1D Chess
Overall reception
- Many found it “fun,” “silly,” and surprisingly engaging for such a small puzzle.
- Several admitted it took multiple retries or hints to solve, even if they consider themselves decent at chess.
- A few were frustrated by stalemates or notation and felt “too dumb for chess” or didn’t enjoy it.
- Some compared it favorably to obligation-free chess puzzles and added it to game collections (e.g., an “HN Arcade”).
Rules, notation, and UX
- Multiple commenters struggled to read the move notation (e.g., “N4 N5”).
- Others explained: each move is
<piece letter><destination index>, indices from left starting at 1; moves come in pairs (white, then black). - The hint text was reported as hard to read; some sought external explanations or source-code issue threads.

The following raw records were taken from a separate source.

-- ==== Sys2Proof/Machine/State.lean ====
section
/-! DEFINITION. The state of the machine as plain data: every register, memory, queue, list and link the spec gives it, and the state after reset. -/
namespace Sys2Proof.Machine

/-! ### Config space (00_scope.md) -/

/-- The config space of a node. `words` holds each 32-bit word by its offset (a word not listed holds its reset value),
`shadows` the high words latched for a requester (R8), `held` the low words held for a requester (R9), `raised` the W1C bits that hardware
set last, as (offset, bit, time): a write of 1 in that same cycle leaves them set (R14). -/
structure CfgSpace where
  words : Map Word32 := []
  shadows : List (Requester × Nat × Word32) := []
  held : List (Nat × Requester × Word32) := []
  raised : List (Nat × Nat × Nat) := []
deriving DecidableEq, Repr, Inhabited

/-- What the last config access returned to its requester: nothing, a value, or ALIGN (0x06, R5). -/
inductive Reply where
  | none
  | val (v : Word64)
  | align
deriving DecidableEq, Repr, Inhabited

/-! ### Memory (06_memory.md) -/

/-- Errors in a stored 64-bit word: its flipped cell bits (data in [63:0], check bits in [71:64]), or the check pattern
that always reads as uncorrectable (R203, R204). -/
structure EccMark where
  flips : BitVec 72 := 0
  bad : Bool := false
deriving DecidableEq, Repr, Inhabited

/-- A 64-byte line held in the caches of the package, with poison per 8-byte word (R121, R204); `words` are the words stored to since it was filled or written back, which
a write-back carries (R369). -/
structure Line where
  data : BitVec 512 := 0
  dirty : Bool := false
  words : BitVec 8 := 0
  poison : BitVec 8 := 0
deriving DecidableEq, Repr, Inhabited

/-- The contents a line had before a store, for the cores that last synchronized before it (R124). -/
structure OldText where
  seq : Nat
  line : Nat
  data : BitVec 512
  poison : BitVec 8
deriving DecidableEq, Repr, Inhabited

/-- A page-table entry that a translation cache of the package may hold (R196): `tag` is VA[54:42], VA[54:29] or VA[54:16]. -/
structure TlbEntry where
  tenant : TenantId
  level : Nat
  tag : Nat
  pte : Word64
deriving DecidableEq, Repr, Inhabited

/-- A conversion that runs (R201): the entry whose range it converts, and the direction. -/
structure Conv where
  index : Nat
  entry : Word64
  toRaw : Bool
deriving DecidableEq, Repr, Inhabited

/-! ### Frames between sleds (R208, Table 12.3) -/

/-- The atomic operations (Table 5.9). -/
inductive AmoOp where
  | swap | add | and | or | xor | min | max | cas
deriving DecidableEq, Repr, Inhabited

/-- What a frame of a remote access carries. `pos` is the byte of the destination register the data is for. -/
inductive Payload where
  | rdReq (off len pos : Nat) (va : Word64)
  | rdRsp (pos : Nat) (va : Word64) (bytes : List Byte) (bad : List Bool) (failed : Bool)
  | wr (off : Nat) (bytes : List Byte)
  | wrAck (failed : Bool)
  | amo (op : AmoOp) (off size : Nat) (uns : Bool) (b c : Word64) (va : Word64)
  | amoRsp (old : Word64) (va : Word64) (bad : Bool) (failed : Bool)
deriving DecidableEq, Repr, Inhabited

/-- A frame of a remote access: the core and the operation it belongs to, and the tenant it names. -/
structure Frame where
  src : SledId
  dst : SledId
  core : CoreId
  tenant : TenantId
  id : Nat
  body : Payload
deriving DecidableEq, Repr, Inhabited

/-- A request that a unit of a sled, no core, has sent to another sled (R208): a load's range or a store's bytes, and the tenant it names. A load's data is known when it is
sent, and a store is posted. -/
structure Post where
  dst : SledId
  tenant : TenantId
  body : Payload
deriving DecidableEq, Repr, Inhabited

/-! ### Xehal cores (04_xehal_model.md) -/

/-- Where an operation in flight delivers its result. -/
inductive Dst where
  | none
  | s (n : Nat)
  | w (n : Nat)
  | t (n : Nat)
deriving DecidableEq, Repr, Inhabited

/-- An operation in flight (R112): the bytes it has so far laid over the old register, how a scalar is extended,
the parts still to come from other sleds (position and VA), whether it reaches another sled, the first uncorrectable word met (R114, by
position), and when it issued. -/
structure Flight where
  id : Nat := 0
  dst : Dst := .none
  size : Nat := 0
  signed : Bool := false
  data : BitVec 8192 := 0
  whole : Bool := true
  asks : List (Nat × Word64) := []
  remote : Bool := false
  bad : Option (Nat × Word64) := none
  issued : Nat := 0
deriving DecidableEq, Repr, Inhabited

/-- A SCHED request to a core: since when, the entry the core is reserved for, and whether settle step 1 asks (R237, R255). -/
structure SchedReq where
  since : Nat
  forEntry : Option Nat
  settle : Bool
deriving DecidableEq, Repr, Inhabited

/-- A Xehal core (R104, Table 4.9). s63 and p0 are not stored. `poisonS`, `poisonW`, `poisonT` hold the VA kept for each
poisoned register. `textSeq` numbers the stores that the text it may execute leaves out (R124), and `farSeq` those of each other sled's text. -/
structure Core where
  s : Map Word64 := []
  w : Map (BitVec 2048) := []
  p : Map Word64 := []
  t : Map (BitVec 8192) := []
  poisonS : Map (Option Word64) := []
  poisonW : Map (Option Word64) := []
  poisonT : Map (Option Word64) := []
  pc : Word64 := 0
  state : Word64 := 5
  tvec : Word64 := 0
  epc : Word64 := 0
  ecause : Word64 := 0
  eaddr : Word64 := 0
  estate : Word64 := 0
  kscratch0 : Word64 := 0
  kscratch1 : Word64 := 0
  fpcsr : Word64 := 0
  srseed : Word64 := 0
  srcount : Word64 := 0
  tenant : TenantId := 0
  clkBase : Nat := 0
  textSeq : Nat := 0
  farSeq : Map Nat := []
  flights : List Flight := []
  nextId : Nat := 0
  entry : Option Nat := none
  mask : Option (BitVec 8) := none
  sched : Option SchedReq := none
  reserved : Option Nat := none
  serial : Nat := 0
  halted : Bool := false
deriving DecidableEq, Repr, Inhabited

/-! ### Scheduler (07_scheduler.md) -/

/-- The thread states of Table 7.1. -/
inductive ThreadState where
  | none | ready | running | parked | blocked
deriving DecidableEq, Repr, Inhabited

/-- A slice entry: the thread it holds (R226 to R232), with the PAs latched at the first READY. -/
structure Entry where
  st : ThreadState := .none
  gen : BitVec 8 := 0
  tcb : Nat := 0
  ctx : Nat := 0
  tenant : TenantId := 0
  channel : Nat := 0
  level : Nat := 0
  deadline : Word64 := 0
  wake : Bool := false
  item : Nat := 0
  awaits : Word64 := 0
deriving DecidableEq, Repr, Inhabited

/-- A scheduler slice: its 4,096 entries, the ready list of each channel, and the entry chosen for a victim core. -/
structure Slice where
  entries : Map Entry := []
  lists : Map (List Nat) := []
deriving DecidableEq, Repr, Inhabited

/-! ### Tenants, the Gate and the ledger (03_tenants.md) -/

/-- A fault-log record (Table 3.5). -/
structure FaultRec where
  bellCount : Word64 := 0
  bellTime : Word64 := 0
  addr : Word64 := 0
  code : Byte := 0
  sev : Byte := 0
  source : Byte := 0
  level : Byte := 0
  unit : BitVec 16 := 0
  queue : Byte := 0xFF
  entry : Word32 := 0xFFFFFFFF
  count : Word32 := 1
  detail0 : Word64 := 0
  detail1 : Word64 := 0
deriving DecidableEq, Repr, Inhabited

/-- A tenant on a sled: what is in force (R67, R98, R99), its staged records (R81), whether records were discarded since
the last one written (R82), whether the toll was reached in this tick and in the last one (R87), its reset (R88), whether a reset ran at the last boundary, so that
settle steps 1, 4 and 5 skip the tenant (R97), and the energy of the running tick that the ledger has not yet put in LED_CUR because the last tick is not committed (R86). -/
structure Tenant where
  mode : BitVec 2 := 0
  root : Word64 := 0
  allot : Word32 := 0
  budget : Word32 := 0
  toll : Word32 := 0
  rate : BitVec 3 := 2
  staged : List FaultRec := []
  lost : Bool := false
  tolled : Bool := false
  tolledLast : Bool := false
  resetAt : Option Nat := none
  resetPend : Bool := false
  skip : Bool := false
  ledNext : Nat := 0
deriving DecidableEq, Repr, Inhabited

/-- Where an admitted item stands: queued at its unit, running, stopped at a boundary (carried), or finished. -/
inductive ItemState where
  | queued | running | carried | finished
deriving DecidableEq, Repr, Inhabited

/-- An admitted queue entry (R71): its copy, its HEAD count, the unit it was given to, and its completion status and fault code (R73). -/
structure Item where
  id : Nat := 0
  tenant : TenantId := 0
  queue : Nat := 0
  entry : Word32 := 0
  kind : Byte := 0
  flags : Byte := 0
  cost : Word32 := 0
  compl : Word64 := 0
  payload : BitVec 384 := 0
  charge : Nat := 0
  unit : Nat := 0
  st : ItemState := .queued
  status : Byte := 0
  fault : Byte := 0
deriving DecidableEq, Repr, Inhabited

/-- A command queue as the Gate holds it: HEAD and the last accepted TAIL (R70, R71), whether they have been read from the header since EN was
set (R102), whether the head has stood there since the last settle step 5 (R76), and the entries that a Mirror overrun ended and HEAD has still to pass (Table 3.4). -/
structure Queue where
  head : Word32 := 0
  tail : Word32 := 0
  opened : Bool := false
  atHead : Bool := false
  skip : List Word32 := []
deriving DecidableEq, Repr, Inhabited

/-! ### The Bell (02_bell.md) -/

/-- The tick generator of a node. `startedAt` is the model time of the current tick's boundary; `settle` the next settle
step (7 while step 4 goes on at the Tether, 6 when all are done), `admitted` whether step 5 is done; `work` whether the work window is open; `slew` the offset still to remove (R47); `workNs` the
work-window time of earlier ticks, and `openedAt` when the open work window opened (R373). On a Rack Factor: the count of the last handover while its
slewing is unfinished (R56), BELL_IN's run of good edges, its last accepted edge, its last accepted intervals (R64) and the rejects of the tick (R45, R55), and of PTP whether an Announce was
heard, the servo offset, PTP time less model time, and the runs of good and bad ticks (Table 2.2); `align` is the origin in force (R65). On a sled
`leaseUntil` is the boundary at which the lease of its pair runs out, whichever sled holds it (R395). -/
structure Bell where
  running : Bool := false
  startedAt : Nat := 0
  acc : Nat := 0
  work : Bool := false
  settle : Nat := 6
  admitted : Bool := false
  slew : Int := 0
  resync : Bool := false
  heard : Nat := 0
  absent : Bool := false
  workNs : Nat := 0
  openedAt : Nat := 0
  slewFrom : Option Word64 := none
  inRun : Nat := 0
  lastEdge : Option Nat := none
  inGaps : List Nat := []
  rejTick : Nat := 0
  ptpSeen : Bool := false
  ptpServo : Int := 0
  ptpBase : Option Int := none
  ptpGood : Nat := 0
  ptpBad : Nat := 0
  align : Word64 := 0
  leaseUntil : Option Word64 := none
deriving DecidableEq, Repr, Inhabited

/-! ### Traversal Engines (08_traversal.md, 09_probes.md) -/

/-- A hit held or a candidate (Table 8.7): FP32 fields by their bits. -/
structure Hit where
  kind : Nat := 0
  geom : Nat := 0
  t : Nat := 0
  u : Nat := 0
  v : Nat := 0
  prim : Nat := 0
  inst : Nat := 0xFFFFFFFF
  shader : Nat := 0
deriving DecidableEq, Repr, Inhabited

/-- What a stack entry names (Tables 8.1, 8.2). -/
inductive StKind where
  | node | tri | custom | point | inst
deriving DecidableEq, Repr, Inhabited

/-- A stack entry of a ray: tnear by its FP32 bits. -/
structure StEntry where
  kind : StKind
  va : Nat
  blocks : Nat
  tnear : Nat
deriving DecidableEq, Repr, Inhabited

/-- The instance a ray is below: the stack depth at entry, the ray in object space, and what hits take from it (R271). -/
structure InstSpace where
  base : Nat
  o : List Nat
  d : List Nat
  id : Nat
  shaderOff : Nat
  flags : Nat
deriving DecidableEq, Repr, Inhabited

/-- A suspension for a callback (R277): its kind, the candidate, and the VA of the record once it is written. -/
structure Susp where
  custom : Bool
  cand : Hit
  recVa : Option Nat
deriving DecidableEq, Repr, Inhabited

/-- A ray (R265): its record, its walk, and how it ended. `resume` is a place inside a triangle leaf: block VA, blocks left, triangle. -/
structure Ray where
  o : List Nat := []
  d : List Nat := []
  tmin : Nat := 0
  tmax : Nat := 0
  root : Nat := 0
  rayId : Nat := 0
  mask : Nat := 0
  flags : Nat := 0
  stack : List StEntry := []
  resume : Option (Nat × Nat × Nat) := none
  held : Option Hit := none
  inst : Option InstSpace := none
  susp : Option Susp := none
  ended : Option Nat := none
deriving DecidableEq, Repr, Inhabited

/-- An exact score n / d (R301). -/
structure Score where
  n : Nat
  d : Nat
deriving DecidableEq, Repr, Inhabited

/-- A key held by a probe: its score, the key, the view that gave the score. -/
structure Found where
  score : Score
  key : Nat
  view : Nat
deriving DecidableEq, Repr, Inhabited

/-- A stack entry of a probe. -/
structure PrbEntry where
  leaf : Bool
  va : Nat
  score : Score
deriving DecidableEq, Repr, Inhabited

/-- A probe (R303): its record, the view walked, its stack, H, B and TRUNC, how it ended, and whether its candidate list has been dealt with (R298). -/
structure Probe where
  id : Nat := 0
  k : Nat := 0
  out : Nat := 0
  views : List (Nat × List Nat × Nat) := []
  view : Nat := 0
  started : Bool := false
  stack : List PrbEntry := []
  found : List Found := []
  bound : Score := ⟨1, 1⟩
  trunc : Bool := false
  visits : Nat := 0
  ended : Option Nat := none
  fview : Nat := 0xFF
  listed : Bool := false
deriving DecidableEq, Repr, Inhabited

/-- What a pool slot holds (R259). -/
inductive Job where
  | none
  | ray (r : Ray)
  | probe (p : Probe)
deriving DecidableEq, Repr, Inhabited

/-- The descriptor of a ring and TE_CARAVAN as they stood when work was accepted under them (R285, R310). -/
structure RingDesc where
  base : Word64 := 0
  hdr : Word64 := 0
  cbBase : Word64 := 0
  cbHdr : Word64 := 0
  handle : Word32 := 0
  cbHandle : Word32 := 0
  thresh : Word32 := 0
  caravan : Word32 := 0
deriving DecidableEq, Repr, Inhabited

Solution, strategy, and engine play
- Consensus: White has a forced win from the starting position; lines beginning with 1. N4 are key.
- Several detailed winning sequences (mate in 5 or 6), often involving sacrificing the knight and exploiting zugzwang.
- Some noted that trying to win “the wrong way” (e.g., immediate rook captures) leads to stalemate.
- A few criticized the implementation for not always giving Black’s strongest defense and thus presenting mate in 5 when theory suggests mate in 6.
Stalemate rule confusion and debate
- A major subthread centers on stalemate: why positions that “feel like checkmate” are draws.
- Explanations: in chess you cannot move into check or “capture” the king; if a side has no legal moves and is not currently in check, it’s stalemate (a draw).
- Examples include situations where a rook is blocked by a knight, so the king is boxed in but not attacked.
- Some dislike this rule, arguing it “feels like a victory”; others defend it as a core feature that makes endgames more subtle and allows the weaker side to aim for draws.
Variants, related games, and dimensionality
- Commenters linked 1D chess to other effectively 1D games: Backgammon, Mancala, various race games, Monopoly, and 1D Go (Alak).
- There was discussion over what “dimensions” mean in board games; some argued any game state can be encoded in 1D, others used “1.5D” informally for stacked boards.
- People mentioned other minimalist or abstracted games (1D Pacman, go variants, “Mind Chess,” “Mornington Crescent”) as sharing a similar playful, conceptual spirit.